# Converting Raw Data (JPEG/PNG) into a Dataset

1. Images are saved in x.pickle, labels (the name of the directory the images are in) are saved in y.pickle
2. Both are save as Numpy Arrays
3. x has a shape of (n, IMG_SIZE, IMG_SIZE, 1) where n is the total number of images
4. y has a shape of n

Data Directory File Structure:

## Static Variables and Initialising Directories

In [1]:
import matplotlib.pyplot as plt, numpy as np 
import os, random, pickle
import cv2                              #Image library
from tqdm import tqdm                   #Progress bar library

# directories
DATADIR = "dataset/stairs2"
CATEGORIES = ["curved", "negative", "straight"]

# static variables
IMG_SIZE = 299                           #Img of size (IMG_SIZE by IMG_SIZE)
randseed = 21                           #Pseudo Random Number Generator Seed
greyscale = True                        #Choose Whether to Convert RGB Image into GreyScale Image

## Parsing Training Images

In [2]:
training_data = []

def create_training_data():
    for class_num, category in enumerate(CATEGORIES):  

        path = os.path.join(DATADIR,category)                   # Creating the file path
        for img in tqdm(os.listdir(path)):                      # Iterate over each image per image file
            try:
                img_array = cv2.imread(os.path.join(path,img))  # Convert to array
                new_array = cv2.resize(img_array, (IMG_SIZE, IMG_SIZE))  #Resize to normalize data size to N x N
                training_data.append((new_array, class_num))    # Add this to our training_data
            except:  # To keep output clean
                pass
            

create_training_data()

100%|██████████| 1178/1178 [00:01<00:00, 1006.68it/s]
100%|██████████| 1063/1063 [00:02<00:00, 417.68it/s]
100%|██████████| 912/912 [00:00<00:00, 980.63it/s] 

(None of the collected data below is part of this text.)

/-! ### Confirmation and status (R677, R679) -/

/-- The running TRIAL image is confirmed (R677). -/
def confirmImage (s : State) : State :=
  let k := runSlot s
  let s1 := setSlotSt s k 4
  let s2 := if (imgSlot s1 (1 - k)).st = 4 then setSlotSt s1 (1 - k) 2 else s1
  let v := (runHdr s2).secVer
  let s3 := writeBoot { s2 with img.floor := max s2.img.floor v, img.trialAt := none, img.fallback := false, img.record := none }
  raise (emit s3 (.record 2 1 [])) 0x1004 (args [(1, k), (4, v)])

/-- IMAGE_CONFIRM (R677). -/
def bodyImageConfirm : Body := fun _ s =>
  if runningTrial s = false then (s, rOk)
  else if s.img.selftest = 0 then (s, rBad .busy 0)
  else if s.img.selftest = 1 then (confirmImage s, rOk)
  else (s, rBad .faultActive 39)

def opImageConfirm : OpSpec := opTSB 0xB4 [] true (some 0)
def execImageConfirm (c : Cmd) (s : State) : Host.Outcome State Fault Refusal := live s (runCmd opImageConfirm noBuild bodyImageConfirm c)

/-- The four words of a slot in IMAGE_STATUS; header fields of EMPTY and WRITING read 0 (R679). -/
def slotWords (x : ImgSlot) : List Word :=
  let h := if x.st < 2 then ImgHdr.zero else x.hdr
  [w32 (h.abi % 65536 * 65536 + h.roles % 8 * 256 + x.st % 8), w32 (h.major % 256 * 2 ^ 24 + h.minor % 256 * 65536 + h.patch % 65536),
   w32 h.build, w32 h.secVer]

/-- ms until the earliest expiry of the trial watchdog, 30 s after the start (R677, R679). -/
def trialLeft (s : State) : Nat :=
  match s.img.trialAt with
  | some t => if runningTrial s then (t + 30 * secTicks - s.time.loc) / msTicks else 0
  | none => 0

/-- IMAGE_STATUS (R679). -/
def bodyImageStatus : Body := fun _ s =>
  let m := s.img
  let x := m.session.getD { id := 0, total := 0, got := [] }
  let depth := match m.forward with
    | some f => f.depth
    | none => 0
  let cause := match m.record with
    | some r => r.cause
    | none => 0
  (s, rWords ([w32 (trialLeft s % 65536 * 65536 + m.selftest % 4 * 256 + flag m.forward.isSome 7 + flag m.session.isSome 6 +
      flag (runningTrial s) 5 + flag m.fallback 4 + runSlot s),
    w32 x.got.length, w32 x.total, w32 (depth % 256 * 65536 + x.id % 65536)] ++ slotWords m.a ++ slotWords m.b ++
    [w32 m.floor, w32 (cause % 256)]))

def opImageStatus : OpSpec := opTSB 0xB6 [] false (some 0)
def execImageStatus (c : Cmd) (s : State) : Host.Outcome State Fault Refusal := live s (runCmd opImageStatus noBuild bodyImageStatus c)

/-! ### Forwarding (R670, R671) -/

/-- The neighbour: the port that faces away from the active upstream port, and the device ID behind it; none
beyond an end of the Cascade (R670). -/
def neighbour (s : State) : Nat × Option Nat :=
  let t := s.link.tile
  if t.placed = false ∨ s.sys.unassigned then (otherPort s, none)
  else if otherPort s = 1 then (1, if t.tailReported ∨ t.position = 255 then none else some (s.sys.deviceId + 1))
  else (0, if t.position ≤ 1 then none else some (s.sys.deviceId - 1))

## Writing Training Images to Pickle Binary Files

In [3]:
#Random Shuffle Training Data
random.seed(randseed)
random.shuffle(training_data)

#Write Training Data to Lists
x = []
y = []

for img,label in training_data:
    x.append(img)
    y.append(label)

#Converts RGB into Greyscale
if greyscale == True:
    x = np.array([np.average(i,2) for i in x])
    x = np.resize(x,(len(x), IMG_SIZE, IMG_SIZE, 1))

#Output to Pickle Files
y = np.array(y)
pickle_out = open("x.pickle","wb")
pickle.dump(x, pickle_out)
pickle_out.close()

pickle_out = open("y.pickle","wb")
pickle.dump(y, pickle_out)
pickle_out.close()

print("Dataset Conversion Complete")
print("Number of Training Examples (M)", len(training_data))

Dataset Conversion Complete
Number of Training Examples (M) 3147